Going against the grain

 

Golden wheat growing in a farm field, closeup on ears

There are places in the North that have a strong antinomian spirit. The place I find myself in has a history of personal independence and laissez faire. A portion of the population that migrated here did so to avoid the government. Some were tired of so many laws in the south, others came here to hide from those laws. Don’t ask too many questions and leave people alone is still the way to deal with people in the smaller communities.

Under these conditions, relationships develop that are careful, and when trust is given those relationships go much deeper and require more responsibility. Living in a location / place with people who are less likely to put up with any bs has led me to consider antinomian ways in more depth.

I have two working definitions for antinomianism.

1 – Anti – against, and nome – law

2 – Self directed moral law

Number one will lead to the second. The first is the workhorse, the one I use most to break the grip of whatever might be holding me back. The second one cannot be achieved in a healthy way until I know myself to a point where my thinking and acts are my own and not the conditioning of society.

Going against the law or socially held belief often starts off with a great big F.T.W., I’m doing this my way! The first lesson learned was that being contrarian to everything led to a lot more problems than I needed. Once I understood that it wasn’t needed all the time I was able to use it with more precision.

Self directed moral law: my law above all others.

How can anyone who is controlled by outside social forces say that they are living by their own law?

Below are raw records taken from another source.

-- ==== Sys2Proof/Machine/ServoLoop.lean ====
section
/-!
DEFINITION. Machine/ServoLoop.lean: the computation of one sample of one channel (R301–R313), over plain integers: P
format has 16 fractional bits, slew and controller quantities have 32.
-/
namespace Sys2Proof.Machine

/-! The configuration descriptor (R325) and the coefficient block (R315). -/

def cfgOutMode (c : List Word) : Nat := fld (wat c 0) 23 22
def cfgReactStop (c : List Word) : Bool := wbit (wat c 0) 21
def cfgDivLog2 (c : List Word) : Nat := fld (wat c 0) 20 19
def cfgPhase (c : List Word) : Nat := fld (wat c 0) 18 16
def cfgXcheckEn (c : List Word) : Bool := wbit (wat c 0) 7
def cfgXcheckPs (c : List Word) : Nat := fld (wat c 0) 6 4
def cfgOutOffset (c : List Word) : Nat := fld (wat c 1) 31 16
def cfgOutShift (c : List Word) : Nat := fld (wat c 1) 15 8
def cfgOutWide (c : List Word) : Bool := wbit (wat c 1) 7
def cfgCtrlOffset (c : List Word) : Nat := fld (wat c 2) 31 16
def cfgStatusOffset (c : List Word) : Nat := fld (wat c 2) 15 0
def cfgPosOffset (c : List Word) : Nat := fld (wat c 3) 31 16
def cfgTffOffset (c : List Word) : Nat := fld (wat c 3) 15 0
def cfgCtrlEnable (c : List Word) : Nat := fld (wat c 4) 31 16
def cfgCtrlDisable (c : List Word) : Nat := fld (wat c 4) 15 0
def cfgFbFrac (c : List Word) : Nat := fld (wat c 7) 31 27
def cfgFbOffset (c : List Word) : Int := toSigned 64 (dat c 8)
def cfgXcheckLimit (c : List Word) : Int := toSigned 64 (dat c 10)

/-- The status word shows ready (R325). -/
def statusReady (c : List Word) (st : Nat) : Bool :=
  Nat.land st (fld (wat c 5) 31 16) == fld (wat c 5) 15 0

/-- The status word shows a drive fault (R325, R327). -/
def statusFault (c : List Word) (st : Nat) : Bool :=
  Nat.land st (fld (wat c 6) 31 16) == fld (wat c 6) 15 0

def blkJerkEn (b : List Word) : Bool := wbit (wat b 0) 15
def blkDOnError (b : List Word) : Bool := wbit (wat b 0) 14
def blkNotchCount (b : List Word) : Nat := fld (wat b 0) 13 12
def blkKshift (b : List Word) : Nat := fld (wat b 0) 3 0
def blkVel (b : List Word) : Int := toSigned 64 (dat b 2)
def blkAcc (b : List Word) : Int := toSigned 64 (dat b 4)
def blkJerk (b : List Word) : Int := toSigned 64 (dat b 6)
/-- A signed 32-bit field of the block. -/
def blkS (b : List Word) (i : Nat) : Int := (wat b i).toInt
def blkFeLimit (b : List Word) : Int := toSigned 64 (dat b 18)
def blkFeTime (b : List Word) : Nat := fld (wat b 20) 15 0

/-- Round to 16 fractional bits from `k + 16` and saturate to `n` bits (R302). -/
def rndTo (n k : Nat) (v : Int) : Int := satSigned n (divNearestEven v (2 ^ k))

/-- A P-format value extended to 32 fractional bits (R302). -/
def fine (v : Int) : Int := v * 65536

def sgn (v : Int) : Int := if v < 0 then -1 else if 0 < v then 1 else 0

/-- The largest velocity from which the set-point comes to rest within `D` (R307). `A` of 0 leaves the quotient open:
a free value. -/
def brake (D A : Int) : Int :=
  if D = 0 then 0
  else if A = 0 then Config.brakeNoAcc D
  else
    let n : Int := ((isqrt ((8 * D / A).toNat + 1) : Nat) - 1) / 2
    D / (n + 1) + A * n / 2

/-! Plan blocks (R249, R250). -/

def planChans (b : Bytes) : List Nat := ((b.drop 64).take (fld (wordAt b 0) 15 8)).map (·.toNat)
def planKnots (b : Bytes) : Nat := fld (wordAt b 1) 31 16
def planSpacing (b : Bytes) : Nat := fld (wordAt b 1) 15 0
/-- Count of the origin: its 48-bit count (R64). -/
def planOrigin (b : Bytes) : Nat := (wordAt b 2).toNat + 2 ^ 32 * fld (wordAt b 3) 15 0
def planChanBytes (b : Bytes) : Nat := (fld (wordAt b 0) 15 8 + 7) / 8 * 8
/-- The byte offset of the entry of channel index `i` at knot `k`. -/
def knotOff (b : Bytes) (k i : Nat) : Nat := 64 + planChanBytes b + (k * fld (wordAt b 0) 15 8 + i) * 24
def knotPos (b : Bytes) (k i : Nat) : Int := toSigned 64 (numAt b (knotOff b k i) 8)
def knotVel (b : Bytes) (k i : Nat) : Int := toSigned 64 (numAt b (knotOff b k i + 8) 8)
def knotTau (b : Bytes) (k i : Nat) : Int := toSigned 32 (numAt b (knotOff b k i + 16) 4)

/-- The target, the torque feed-forward and plan_end at count `C` (R305). -/
def planAt (b : Bytes) (i : Nat) (tCyc C : Nat) : Int × Int × Bool :=
  let O := planOrigin b
  let K := planKnots b
  let S := planSpacing b
  if C ≤ O then (knotPos b 0 i, knotTau b 0 i, false)
  else
    let j := C - O
    let k := j / S
    if K - 1 ≤ k then (knotPos b (K - 1) i, knotTau b (K - 1) i, true)
    else
      let u : Int := ((j - k * S) * 2 ^ 32 / S : Nat)
      let u2 := u * u
      let u3 := u2 * u
      let q : Int := 2 ^ 34
      let h01 := divTrunc (3 * u2 * 2 ^ 32 - 2 * u3) q
      let h10 := divTrunc (u * 2 ^ 64 - 2 * u2 * 2 ^ 32 + u3) q
      let h11 := divTrunc (u3 - u2 * 2 ^ 32) q
      let m := fun n => divTrunc (knotVel b n i * S * tCyc) 1000000000
      let dp := knotPos b (k + 1) i - knotPos b k i
      let r := knotPos b k i + rndTo 64 62 (h01 * dp + h10 * m k + h11 * m (k + 1))
      let tau := knotTau b k i + rndTo 32 32 (u * (knotTau b (k + 1) i - knotTau b k i))
      (satSigned 64 r, satSigned 32 tau, false)

/-- The first knot from which every channel of a stop trajectory rests (R574): velocity 0 and a constant position. -/
def restKnot (b : Bytes) : Nat :=
  let n := fld (wordAt b 0) 15 8
  let K := planKnots b
  let still := fun k => (List.range n).all (fun i =>
    knotVel b k i == 0 && knotPos b k i == knotPos b (K - 1) i)
  (List.range K).foldl (fun acc k => if still k then (match acc with | some a => some a | none => some k) else none)
    (none : Option Nat) |>.getD K

/-- What a sample reads at its read instant besides the channel itself (R299). -/
structure SampleIn where
  count : Nat
  tCyc : Nat
  status : Nat
  /-- The channel's group is in stop mode (R574). -/
  inStop : Bool
  plan : Option Bytes
  traj : Option Bytes
  /-- The calibrated phase of the cross-check source; none while the comparison is suspended (R324). -/
  xpos : Option Int
  channel : Nat
  deriving DecidableEq, Repr

/-- What a sample writes (R313). -/
structure SampleOut where
  chan : Channel
  drive : Int
  tffOut : Int
  enable : Bool
  /-- A drive fault was seen (R327). -/
  driveFault : Bool
  /-- HOLD passed to STOP under R320. -/
  holdStop : Bool
  err : Int
  deriving DecidableEq, Repr

/-- The target of the slew stop (R575). -/
def slewTarget (ps v A : Int) : Int :=
  let m : Int := v.natAbs
  let n : Int := if A ≤ 0 then 0 else (m + A - 1) / A
  let D := if A ≤ 0 then 0 else n * m - A * (n * (n + 1) / 2) + (if n * A > m then n * A - m else 0)
  rndTo 64 16 (ps + sgn v * D)

/-- The decision of R574 at the first read instant in stop mode. -/
def decideStop (inp : SampleIn) (c : Channel) : Channel :=
  match c.stopping with
  | .due =>
    let useTraj := match inp.traj with
      | none => false
      | some b =>
        (planChans b).contains inp.channel &&
          decide (2 * ((inp.count : Int) - planOrigin b) < (restKnot b : Int) * planSpacing b)
    if useTraj then { c with stopping := .traj }
    else { c with stopping := .slew (slewTarget c.ps c.v (blkAcc c.block)) c.tffLast }
  | _ => c

/-- The target and torque feed-forward of a channel that follows its plan (R304, R305). -/
def interpolate (inp : SampleIn) (c : Channel) : Int × Int × Bool :=
  let follow := fun (b : Bytes) =>
    match findIdx (· == inp.channel) (planChans b) with
    | some i => planAt b i inp.tCyc inp.count
    | none => (c.rPrev, 0, c.planEnd)
  match c.stopping with
  | .slew r f => (r, f, c.planEnd)
  | .traj => match inp.traj with | some b => follow b | none => (c.rPrev, 0, c.planEnd)
  | _ => match inp.plan with | some b => follow b | none => (c.rPrev, 0, c.planEnd)

/-- The slew limiter (R303 step 2). Where a new block has left the jerk bounds wholly outside the acceleration bounds, R308's bound A
stands and J gives way: R303's bounds then cross (DESIGN CHOICE, log entry 120). -/
def slew (b : List Word) (c : Channel) (r : Int) : Channel :=
  let A := blkAcc b
  let V := blkVel b
  let J := blkJerk b
  let vref := fine r - fine c.rPrev
  let d := fine c.rPrev - c.ps
  let Ab := if blkJerkEn b then A / 2 else A
  let vdes := clampI (-V) V (vref + sgn d * brake d.natAbs Ab)
  let plainV := clampI (c.v - A) (c.v + A) vdes
  let an := clampI (-A) A (clampI (c.a - J) (c.a + J) (vdes - c.v))
  let w := c.v + an - vref
  let isOver := sgn w == sgn d && decide ((w.natAbs : Int) > brake d.natAbs Ab)
  let vn := if !blkJerkEn b then plainV
    else if isOver then c.v + clampI (-A) A (vdes - c.v) else c.v + an
  { c with
    a := vn - c.v, v := vn, ps := satSigned 80 (c.ps + vn), rPrev := r,
    jerkOverrides := if blkJerkEn b && isOver then satInc c.jerkOverrides else c.jerkOverrides }

/-- One biquad notch: its new states and its output (R312). -/
def biquad (b : List Word) (o : Nat) (n : Notch) (x : Int) : Notch × Int :=
  let out := rndTo 64 30 (blkS b o * x + blkS b (o + 1) * n.i1 + blkS b (o + 2) * n.i2
    - blkS b (o + 3) * n.o1 - blkS b (o + 4) * n.o2)
  (⟨x, n.i1, out, n.o1⟩, out)

/-- Steps 3 to 7 of the sample: the channel with its controller states advanced, and the output u (R303). -/
def control (b : List Word) (torque : Bool) (c : Channel) (e tff : Int) : Channel × Int :=
  let k := blkKshift b
  let dx := if blkDOnError b then e - c.ePrev else c.yPrev - c.y
  let df := satSigned 64 (c.df + rndTo 64 30 (blkS b 11 * (fine dx - c.df)))
  let I := if c.satPrev then c.integ
    else clampI (blkS b 14 * 65536) (blkS b 15 * 65536) (c.integ + rndTo 64 (8 + k) (blkS b 9 * e))
  let x0 := satSigned 64 (rndTo 64 (24 + k) (blkS b 8 * e * 65536 + blkS b 10 * df) + I)
  let n0 := (c.nf.getD 0 Notch.zero)
  let n1 := (c.nf.getD 1 Notch.zero)
  let r0 := if 1 ≤ blkNotchCount b then biquad b 22 n0 x0 else (n0, x0)
  let r1 := if 2 ≤ blkNotchCount b then biquad b 27 n1 r0.2 else (n1, r0.2)
  let x1 := r1.2 + rndTo 64 24 (blkS b 12 * c.v)
  let x2 := if torque then x1 + rndTo 64 8 (blkS b 13 * tff) else x1
  let x3 := rndTo 32 16 x2
  let u := clampI (blkS b 16) (blkS b 17) x3
  ({ c with df := df, integ := I, nf := [r0.1, r1.1], satPrev := u != x3 }, u)

/-- Supervision of the following error in TRACKING and EXCEEDED (R318, R319) and in HOLD (R320). -/
def superviseErr (b : List Word) (c : Channel) (e : Int) : Channel × Bool :=
  let beyond := decide (blkFeLimit b < e.natAbs)
  match c.st with
  | .tracking => if beyond then ({ c with st := .exceeded, feTimer := 1 }, false) else (c, false)
  | .exceeded =>
    if beyond then
      let n := c.feTimer + 1
      ({ c with feTimer := n, faultDue := if blkFeTime b < n then some .following else c.faultDue }, false)
    else ({ c with st := .tracking, feTimer := 0 }, false)
  | .hold =>
    if beyond then
      let n := c.feTimer + 1
      ({ c with feTimer := n }, decide (blkFeTime b < n))
    else ({ c with feTimer := 0 }, false)
  | _ => (c, false)

/-- Supervision of the cross-check, at each sample (R324). A run of samples beyond the limit makes one fault, until the channel is
enabled or cleared again, and none in DISABLED and STOP, from which R318 leads to no reaction (DESIGN CHOICE, log entry 121). -/
def superviseX (inp : SampleIn) (c : Channel) : Channel :=
  match inp.xpos with
  | none => c
  | some x =>
    if cfgXcheckLimit c.cfg < (c.y - x).natAbs then
      let c := { c with xTimer := c.xTimer + 1 }
      if blkFeTime c.block < c.xTimer && !c.xFaulted && c.faultDue.isNone && c.st != .disabled && c.st != .stop then
        { c with xFaulted := true, faultDue := some .xcheck }
      else c
    else { c with xTimer := 0, xFaulted := false }

/-- The word that carries a value to the drive: rounded to its position format and saturated to its width (R313). -/
def driveWord (cfg : List Word) (v : Int) : Int :=
  let s := cfgOutShift cfg
  satSigned (if cfgOutWide cfg then 32 else 16)
    (if 16 ≤ s then v * (2 ^ (s - 16) : Nat) else divNearestEven v (2 ^ (16 - s)))

/-- The entry actions of a state (R318), at the read instant. -/
def entryActions (c : Channel) : Channel :=
  if !c.entryDue then c
  else
    let c := { c with entryDue := false }
    match c.st with
    | .disabled => { c with integ := 0, df := 0, nf := [Notch.zero, Notch.zero], brakeReq := false }
    | .enabling => { c with enableTimer := 0, brakeReq := false, xFaulted := false }
    | .tracking =>
      if c.fromHold then { c with fromHold := false, xFaulted := false }
      else { c with ps := fine c.y, v := 0, a := 0, rPrev := c.y, yPrev := c.y, ePrev := 0, satPrev := false, feTimer := 0 }
    | .exceeded => c
    | .hold => { c with ps := fine c.y, v := 0, a := 0, rPrev := c.y, rHold := c.y, tffHold := c.tffLast, feTimer := 0 }
    | .stop => { c with integ := 0, df := 0, nf := [Notch.zero, Notch.zero], brakeReq := true }

/-- A committed coefficient block comes into force at the read instant (R317, R312). -/
def takeBlock (c : Channel) : Channel :=
  match c.nextBlock with
  | none => c
  | some b =>
    let old := blkNotchCount c.block
    let new := blkNotchCount b
    let n0 := if old < 1 ∧ 1 ≤ new then Notch.zero else c.nf.getD 0 Notch.zero
    let n1 := if old < 2 ∧ 2 ≤ new then Notch.zero else c.nf.getD 1 Notch.zero
    { c with block := b, nextBlock := none, nf := [n0, n1],
             integ := clampI (blkS b 14 * 65536) (blkS b 15 * 65536) c.integ }

/-- The sample in DISABLED, ENABLING and STOP: idle outputs, supervision of the status word (R303, R318, R321). -/
def idleSample (inp : SampleIn) (c : Channel) : SampleOut :=
  let out := fun (c : Channel) (en f : Bool) =>
    { chan := superviseX inp c, drive := 0, tffOut := 0, enable := en, driveFault := f, holdStop := false, err := 0 : SampleOut }
  match c.st with
  | .enabling =>
    if statusFault c.cfg inp.status then out c true true
    else if statusReady c.cfg inp.status then
      out { c with st := .tracking, entryDue := true, fromHold := false } true false
    else
      let n := c.enableTimer + 1
      out { c with enableTimer := n, faultDue := if 4096 ≤ n then some .enabling else c.faultDue } true false
  | _ => out c false false

/-- The sample of a channel in TRACKING, EXCEEDED or HOLD (R303). -/
def liveSample (inp : SampleIn) (c0 : Channel) : SampleOut :=
  let b := c0.block
  let c1 := decideStop inp c0
  let t := if c1.st = .hold then (c1.rHold, c1.tffHold, c1.planEnd) else interpolate inp c1
  let c2 := slew b { c1 with planEnd := c1.planEnd || t.2.2, tffLast := t.2.1 } t.1
  let pSet := rndTo 64 16 c2.ps
  let e := satSigned 64 (pSet - c2.y)
  let position := cfgOutMode c2.cfg = 2
  let r := if position then (c2, 0) else control b (decide (cfgOutMode c2.cfg = 0)) c2 e t.2.1
  let c3 := { r.1 with ePrev := e, yPrev := r.1.y }
  let drive := driveWord c3.cfg (if position then pSet - cfgFbOffset c3.cfg else r.2)
  let tffO := rndTo 32 24 (blkS b 13 * t.2.1)
  let s := superviseErr b c3 e
  let c4 := superviseX inp s.1
  { chan := c4, drive := drive, tffOut := if cfgOutMode c3.cfg = 0 then 0 else tffO, enable := true,
    driveFault := statusFault c3.cfg inp.status, holdStop := s.2, err := e }

/-- One sample of one channel (R303), after the read instant's commands. -/
def sampleChannel (inp : SampleIn) (c : Channel) : SampleOut :=
  let c := { entryActions (takeBlock c) with lastCount := some inp.count }
  match c.st with
  | .tracking => liveSample inp c
  | .exceeded => liveSample inp c
  | .hold => liveSample inp c
  | .disabled => idleSample inp c
  | .enabling => idleSample inp c
  | .stop => idleSample inp c

end Sys2Proof.Machine
end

In the first part it’s a forced or willed action to go against something. In this second part, what I was working to break away from simply does not affect me anymore. My behaviour is changed and I’m no longer affected by whatever used to have a hold on me. This new behaviour is now a new “law” to me, I can say that it is really mine and then operate from there.

Being contrarian is going against the grain just for the hell of it.

Antinomian is going against the grain to break some hold society has on you.

Being contrarian is a thought construct that is pretty much in your face to almost everything out there. This would give great strength of character, but the drawback is that you give off the perception of always looking for a fight. Getting things done can be difficult if people are avoiding you. The flip side is that less people will mess with you. Swinging a baseball bat at everything in front of you would eventually get boring too and give the same results. Mostly a mess.

Thinking of antinomianism as a tool gives me more options. I can turn it on or off as needed. I understand it better by using it for specific situations. It can be either direct or subtle, whatever works best for the situation.

Breaking the grip that others have on you gives you the freedom to look carefully at what you want in a way that is no longer biased (or at least a lot less so). Being able to do this is a great freedom, you get to know who you are and what you value more clearly. From there a true self directed moral law can begin to be developed.